How the World Will End: Scenario 1

  1. Weaponised Cephalopods

They’d been warning us for years with their quick-darting eyes and rapid ink attacks but all we did was incorporate their suction cups into our hentai fantasies and underwater adventure fiction. Sure, we studied them, but those who came close to understanding the full potential of the species were shunned by other scientific communities and chuckled at sympathetically by society. It was only a matter of time, really.

It began quietly, as all coups do. Tip-tentacling softly when the moon was new they first targeted marine monitoring systems. Radars, sensors, nets, cameras, and divers disappeared noiselessly, leaving behind eerie archival footage of swarms of shadows and limbs. But it was late and we weren’t watching the webcams. The submarines were next, driven down to crush depth. The outer hulls snapped first followed by the fuel tanks, air tanks, and then the inner hull – a cascading disaster preceding walls of water. The tangle spun the subs like turbines to make it impossible for the crew to relay messages to shore.

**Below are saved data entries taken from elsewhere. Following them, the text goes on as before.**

/-- One evaluation of the cap, R518: an estimate above the effective cap raises the level by one, up to 8, and counts it; an estimate at
least 2 W below for 1 ms lowers it by one; any other leaves it; the application clock follows the level; at level 8 an estimate above is
an unmet cap. CAP_EVALUATE makes it with the corrected estimate every 10 us. POWER_CORRECTION, R517: every 1 ms the current readings are
taken and the correction renewed; its value is free (log 12); while the device does not hold, the answer ends a run of AVSBus failures
(R514). The model's choices in it: logs 12, 116. -/
def Obligations.PowerIsCapped : Prop :=
  ((∀ (p : Power) (now est cap : Nat), p.level ≤ 8 →
    let q := p.evaluate now est cap
    (cap * 1000 < est → q.level = min 8 (p.level + 1) ∧ (p.level < 8 → q.capEvents = p.capEvents + 1 ∧ q.appClock = p.level + 1 - 6))
    ∧ (est ≤ cap * 1000 → cap * 1000 < est + 2000 → q.level = p.level ∧ q.lowSince = none)
    ∧ (∀ t, est + 2000 ≤ cap * 1000 → p.lowSince = some t → t + 1000000 ≤ now → q.level = p.level - 1)
    ∧ (est + 2000 ≤ cap * 1000 → (∀ t, p.lowSince = some t → now < t + 1000000) → q.level = p.level)
    ∧ (q.unmet = true ↔ q.level = 8 ∧ cap * 1000 < est) ∧ q.estimate = est)
  ∧ ∀ (s : State) (e : Nat), s.up = true → s.now % 10000 = 0 →
      let est := s.pwr.corrected e
      let t := (s.chargeEnergy est).onPwr (fun p => p.evaluate s.now est s.effectiveCap)
      exec (.capEvaluate e) s = .next (if t.pwr.unmet && !s.pwr.unmet then t.logEvent srcIsland 0 .capUnmet [est, s.effectiveCap] else t))
  ∧ (∀ (s : State) (a b : Nat), s.up = true → s.now % 1000000 = 0 →
    ∃ t, exec (.powerCorrection a b) s = .next t ∧ t.pwr.current = [a, b] ∧ t.pwr.correction = (Config.freeWord s.fresh).toInt
      ∧ t = { s with fresh := s.fresh + 1, pwr := { s.pwr with
              current := [a, b], correction := t.pwr.correction, avsFails := if s.pwr.avs = 2 then s.pwr.avsFails else [0, 0] } })

/-- AVSBus, R512 to R514: a new temperature band's voltages are written, and hold once confirmed or when no rail rises; a confirmation
ends a run of failures, the third of which in a row holds the last confirmed target with a warning; the device controls again once both
rails answer. Temperature, R343, R522 and R523: a sample takes 40 die and 8 Lake readings and the highest working one; at 118 degC
throttling is at level 8; the thermal cap falls by 5 W every 1 ms while a sensor stands at 110 degC, never below the floor, and rises by 5
W every 10 ms once all stand at 105 degC or less. The model's choices in it: logs 6, 13, 116, 117. -/
def Obligations.VoltageAndTemperature : Prop :=
  (∀ (s : State), s.up = true →
    (∀ confirmed, s.bandDue = true →
      let b := nextBand s.pwr.band s.pwr.tjMax
      let t : State := { s with
        sent := s.sent ++ [.avs 0 (Config.avsVoltage 0 b), .avs 1 (Config.avsVoltage 1 b)]
        pwr := { s.pwr with avsFails := if confirmed = true ∧ s.pwr.avs ≠ 2 then [0, 0] else s.pwr.avsFails } }
      exec (.avsBandUpdate confirmed) s = .next (if confirmed || falling s.pwr.target (bandTarget b)
        then t.onPwr (fun p => { p with band := b, target := bandTarget b }) else t))
    ∧ (∀ rail : BitVec 1,
      let n := s.pwr.avsFails.getD rail.toNat 0 + 1
      (n ≠ 3 → exec (.avsTransactionFail rail) s = .next (s.onPwr (fun p => { p with avsFails := setAt p.avsFails rail.toNat n })))
      ∧ (n = 3 → exec (.avsTransactionFail rail) s = .next ((s.onPwr (fun p =>
          { p with avsFails := setAt p.avsFails rail.toNat 3, avs := 2, warn := sinc p.warn rail.toNat })).raise srcFc 30 0 0 rail.toNat)))
    ∧ (∀ rail : BitVec 1, exec (.avsRetry rail false) s = .next s)
    ∧ ∀ rail : BitVec 1, s.pwr.avs = 2 → exec (.avsRetry rail true) s = .next (s.onPwr (fun p =>
        { p with avsFails := setAt p.avsFails rail.toNat 0, avs := if (setAt p.avsFails rail.toNat 0).all (· < 3) then 1 else 2 })))
  ∧ (∀ (s : State), s.up = true →
    (∀ die lake : List Int, s.now % 100000 = 0 → die.length = 40 → lake.length = 8 →
      ∃ t, exec (.thermalSample die lake) s = .next t ∧ t.pwr.die = die ∧ t.pwr.lake = lake
        ∧ t.pwr.tjMax = (hottest t.pwr.failed die).getD s.pwr.tjMax ∧ t.pwr.tjPeak = max s.pwr.tjPeak t.pwr.tjMax
        ∧ ((∃ i, i < 40 ∧ i ∉ t.pwr.failed ∧ 118 * 16 ≤ die.getD i 0) → bit s.pwr.reported 1 = false → t.pwr.level = 8))
    ∧ (∀ c, s.pwr.thermalCap = some c → s.pwr.lastStep + 1000000 ≤ s.now → (sensorAt s.pwr.failed s.pwr.die 1760).isSome = true →
      exec .thermalCapStep s = .next (s.onPwr (fun p =>
        { p with thermalCap := some (max p.floor (c - 5)), lastStep := s.now, capEvents := p.capEvents + 1 })))
    ∧ (∀ c, s.pwr.thermalCap = some c → s.pwr.lastStep + 10000000 ≤ s.now → sensorAt s.pwr.failed s.pwr.die 1681 = none →
      exec .thermalCapStep s = .next (s.onPwr (fun p =>
        { p with thermalCap := if s.cfg kPwrCap ≤ c + 5 then none else some (c + 5), lastStep := s.now, capEvents := p.capEvents + 1 }))))


/-! ## The fabric, boot, security and the dictionary -/

/-- Training, R422 and R427: a trained link comes up with fresh numbers and credits, its peers are told and the routes computed anew; a
first failure, or one of a link that has never been up, leaves it training, and a second one in a row, or one during the test after
quarantine, quarantines it. Flits, R424 to R427, on a link that carries them: in order, the flit is counted, its ACK and credits are taken
and the next number is expected; out of order or with a bad CRC it is discarded with a NAK; one beyond its credits is discarded with a NAK
and counts towards quarantine; an IDLE flit gives its ACK and credits; a NAK is counted, and it and an unacknowledged flit past
FAB_RETRY_NS resend; 4 us without a valid flit take the link down. Quarantine, R427: after 10 s, while fewer than three returns are used
up, the link trains for its test flits; 1 ms of them without a failure return it to routing. The model's choices in it: log 52. -/
def Obligations.LinksAndFlits : Prop :=
  (∀ (s : State) (door : Fin 3), s.up = true →
    let d := door.val
    let l := s.link d
    (l.state = 0 ∨ l.state = 1 → l.testing = false → ∃ t : State, exec (.linkTrainComplete door true) s = .next (t.linksChanged none)
        ∧ t.fab.links = updAt s.fab.links d (fun x => { x.fresh with state := 2, trainFails := 0, heard := s.now })
        ∧ t.sent = s.sent ++ [.hello d (s.ownHello d)])
    ∧ (l.state = 0 → l.testing = false → exec (.linkTrainComplete door false) s = .next (s.onLink d (fun x => { x with trainFails := 0 })))
    ∧ (l.state = 1 → l.testing = false → l.trainFails = 0 → exec (.linkTrainComplete door false) s = .next
        (s.onLink d (fun x => { x with trainFails := x.trainFails + 1 })))
    ∧ (l.state = 1 → l.testing = true ∨ 1 ≤ l.trainFails → exec (.linkTrainComplete door false) s = .next (s.quarantine d))
    ∧ (l.state = 1 → l.testing = true → exec (.linkTrainComplete door true) s = .next (s.onLink d (fun x => { x with state := 3, quarAt := s.now }))))
  ∧ (∀ (s : State) (door : Fin 3) (f : Flit), s.linkLive door.val = true →
    let d := door.val
    let l := s.link d
    let acked := fun (u : State) => u.takeAck d f.ack f.crVc.toNat f.crHop.toNat f.crCnt.toNat
    (f.crcOk = true → f.lseq = l.rxSeq → f.credited = true → exec (.flitData door f) s = .next
        (acked (s.onLink d (fun x => { x.count 1 1 with rxSeq := x.rxSeq + 1, nakSent := false }))))
    ∧ (f.crcOk = true → f.lseq = l.rxSeq → f.credited = false → exec (.flitData door f) s = .next ((s.discardFlit d).replayEvent d))
    ∧ (f.crcOk = false → exec (.flitIdle door f) s = .next (s.onLink d (fun x => x.count 2 1)))
    ∧ (f.crcOk = false ∨ f.lseq ≠ l.rxSeq → exec (.flitData door f) s = .next ((s.onLink d (fun x => x.count 2 1)).discardFlit d))
    ∧ (f.crcOk = true → exec (.flitIdle door f) s = .next (acked (s.onLink d (fun x => x.count 1 1))))
    ∧ (∀ a, exec (.flitNak door a) s = .next (((s.onLink d (fun x => x.count 1 1)).takeAck d a 0 0 0).resendFrom d))
    ∧ (∀ e, l.retry.head? = some e → expired s.now (e.2 + s.cfg 0x160007) = true →
        exec (.fabRetryTimeout door) s = .next (s.resendFrom d))
    ∧ (l.heard + 4000 ≤ s.now → exec (.linkSilenceTimeout door) s = .next (s.linkDown d)))
  ∧ (∀ (s : State) (door : Fin 3), s.up = true → (s.link door.val).state = 3 →
    let d := door.val
    let l := s.link d
    (l.testing = false → l.quarAt + 10000000000 ≤ s.now → l.returns < 3 → exec (.quarantineExpiry door) s = .next
        (s.onLink d (fun x => { (x.fresh).count 4 1 with state := 1, testing := true })))
    ∧ (l.testing = true → l.quarAt + 1000000 ≤ s.now →
        exec (.quarantineTestEnd door true) s = .next (s.onLink d (fun x => { x with testing := false, quarAt := s.now }))
        ∧ ∃ t : State, exec (.quarantineTestEnd door false) s = .next (t.linksChanged none)
          ∧ t.link d = { l with state := 2, testing := false, returns := l.returns + 1, heard := s.now }))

The revolution was getting louder. Ships were noticing the attacks and rallying but the octopods were already on the offensive, surging out of the water onto the decks. The ships were too well-designed to be dragged down or pierced, but rock-hewn weapons were lethal when wielded against humans. Shock and confusion contributed to the removal of the human crew with few cephalopod casualties; even when a cephalopod was wrapped around a defender she would still be looking for human enemies.

Arriving in an uncountable mass they lurched from the ocean. They moved along the coast like the tenth plague, capturing harbours, seaside military bases, and towns, abandoning detailed strategy and relying on numbers. The plan was to destroy military infrastructure and preserve civilian infrastructure, so there were only handfuls of regional blackouts and quickly extinguished fires accidentally caused by panicky humans.

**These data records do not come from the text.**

@[simp] theorem State.logEvent_tb (loc cls : Nat) (what : What) (args : List Nat) :
    (s.logEvent loc cls what args).tb = s.tb := rfl
@[simp] theorem State.logEvent_pins (loc cls : Nat) (what : What) (args : List Nat) :
    (s.logEvent loc cls what args).pins = s.pins := rfl
@[simp] theorem State.logEvent_fc (loc cls : Nat) (what : What) (args : List Nat) :
    (s.logEvent loc cls what args).fc = s.fc := rfl
@[simp] theorem State.logEvent_isl (loc cls : Nat) (what : What) (args : List Nat) :
    (s.logEvent loc cls what args).isl = s.isl := rfl
@[simp] theorem State.logEvent_flash (loc cls : Nat) (what : What) (args : List Nat) :
    (s.logEvent loc cls what args).flash = s.flash := rfl
@[simp] theorem State.logEvent_boot (loc cls : Nat) (what : What) (args : List Nat) :
    (s.logEvent loc cls what args).boot = s.boot := rfl
@[simp] theorem State.logEvent_sec (loc cls : Nat) (what : What) (args : List Nat) :
    (s.logEvent loc cls what args).sec = s.sec := rfl
@[simp] theorem State.logEvent_dict (loc cls : Nat) (what : What) (args : List Nat) :
    (s.logEvent loc cls what args).dict = s.dict := rfl
@[simp] theorem State.logEvent_cores (loc cls : Nat) (what : What) (args : List Nat) :
    (s.logEvent loc cls what args).cores = s.cores := rfl
@[simp] theorem State.logEvent_sched (loc cls : Nat) (what : What) (args : List Nat) :
    (s.logEvent loc cls what args).sched = s.sched := rfl
@[simp] theorem State.logEvent_ctx (loc cls : Nat) (what : What) (args : List Nat) :
    (s.logEvent loc cls what args).ctx = s.ctx := rfl
@[simp] theorem State.logEvent_spring (loc cls : Nat) (what : What) (args : List Nat) :
    (s.logEvent loc cls what args).spring = s.spring := rfl
@[simp] theorem State.logEvent_radio (loc cls : Nat) (what : What) (args : List Nat) :
    (s.logEvent loc cls what args).radio = s.radio := rfl
@[simp] theorem State.logEvent_mem (loc cls : Nat) (what : What) (args : List Nat) :
    (s.logEvent loc cls what args).mem = s.mem := rfl
@[simp] theorem State.logEvent_fab (loc cls : Nat) (what : What) (args : List Nat) :
    (s.logEvent loc cls what args).fab = s.fab := rfl
@[simp] theorem State.logEvent_pwr (loc cls : Nat) (what : What) (args : List Nat) :
    (s.logEvent loc cls what args).pwr = s.pwr := rfl
@[simp] theorem State.logEvent_evSeq (loc cls : Nat) (what : What) (args : List Nat) :
    (s.logEvent loc cls what args).evSeq = sset 0 s.evSeq loc ((sget 0 s.evSeq loc + 1) % 2 ^ 48) := rfl
@[simp] theorem State.logEvent_events (loc cls : Nat) (what : What) (args : List Nat) :
    (s.logEvent loc cls what args).events = s.events ++ [⟨s.now, s.sourceId loc, sget 0 s.evSeq loc, cls, what, args⟩] := rfl
@[simp] theorem State.logEvent_sent (loc cls : Nat) (what : What) (args : List Nat) :
    (s.logEvent loc cls what args).sent = s.sent := rfl
@[simp] theorem State.logEvent_fresh (loc cls : Nat) (what : What) (args : List Nat) :
    (s.logEvent loc cls what args).fresh = s.fresh := rfl
@[simp] theorem State.logEvent_pending (loc cls : Nat) (what : What) (args : List Nat) :
    (s.logEvent loc cls what args).pending = s.pending := rfl

/-! ## One core -/

@[simp] theorem State.core_onCore_same (n : Nat) (f : Core → Core) (h : n < s.cores.length) :
    (s.onCore n f).core n = f (s.core n) := by
  simp [State.core, updAt, List.getD_eq_getElem?_getD, h]

@[simp] theorem State.core_onCore_other {n m : Nat} (f : Core → Core) (h : m ≠ n) : (s.onCore n f).core m = s.core m := by
  have h' : ¬ n = m := fun e => h e.symm
  simp [State.core, updAt, List.getD_eq_getElem?_getD, List.getElem?_modify, h']

theorem State.onCore_length (n : Nat) (f : Core → Core) : (s.onCore n f).cores.length = s.cores.length := by simp [updAt]

/-! ## Readings that one unit decides -/

@[simp] theorem State.now_onCore (n : Nat) (f : Core → Core) : (s.onCore n f).now = s.now := rfl
@[simp] theorem State.up_onCore (n : Nat) (f : Core → Core) : (s.onCore n f).up = s.up := rfl
@[simp] theorem State.cfg_onCore (n : Nat) (f : Core → Core) (k : Nat) : (s.onCore n f).cfg k = s.cfg k := rfl
@[simp] theorem State.logical_onCore (n : Nat) (f : Core → Core) (p : Nat) : (s.onCore n f).logical p = s.logical p := rfl
@[simp] theorem State.now_onFc (f : Collector → Collector) : (s.onFc f).now = s.now := rfl
@[simp] theorem State.up_onFc (f : Collector → Collector) : (s.onFc f).up = s.up := rfl
@[simp] theorem State.now_onMem (f : Mem → Mem) : (s.onMem f).now = s.now := rfl
@[simp] theorem State.up_onMem (f : Mem → Mem) : (s.onMem f).up = s.up := rfl
@[simp] theorem State.now_emit (e : Emission) : (s.emit e).now = s.now := rfl
@[simp] theorem State.core_emit (e : Emission) (n : Nat) : (s.emit e).core n = s.core n := rfl
@[simp] theorem State.core_onMem (f : Mem → Mem) (n : Nat) : (s.onMem f).core n = s.core n := rfl
@[simp] theorem State.core_onFc (f : Collector → Collector) (n : Nat) : (s.onFc f).core n = s.core n := rfl
@[simp] theorem State.core_onSched (f : Sched → Sched) (n : Nat) : (s.onSched f).core n = s.core n := rfl

end Sys2Proof.Machine
end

The takeover took a tiring 8 months. Densely populated areas like Hong Kong and Bangladesh took longer to clean out. After the octopi were certain that the majority of the human threat had been dealt with they dispatched small roving parties to seek out any hidden humans while the rest began re-organising the fallen human bodies so they weren’t in inconvenient places. The bodies would be left to decompose naturally over time; the octopi didn’t mind the smell. Construction soon began on the new cephalopod kingdom with deconstructed pieces of houses and buildings. Renewable materials were favoured to build a sweeping cityscape connecting land nearly imperceptibly to ocean so the cephalopods could splash around on land and then dive into the deeper seawater.

Safe from natural predators in their new watery land and with more roaming habitat than they had ever dreamed of before, they aged into an expansive, mature civilisation far more advanced than the early bipedal landowners.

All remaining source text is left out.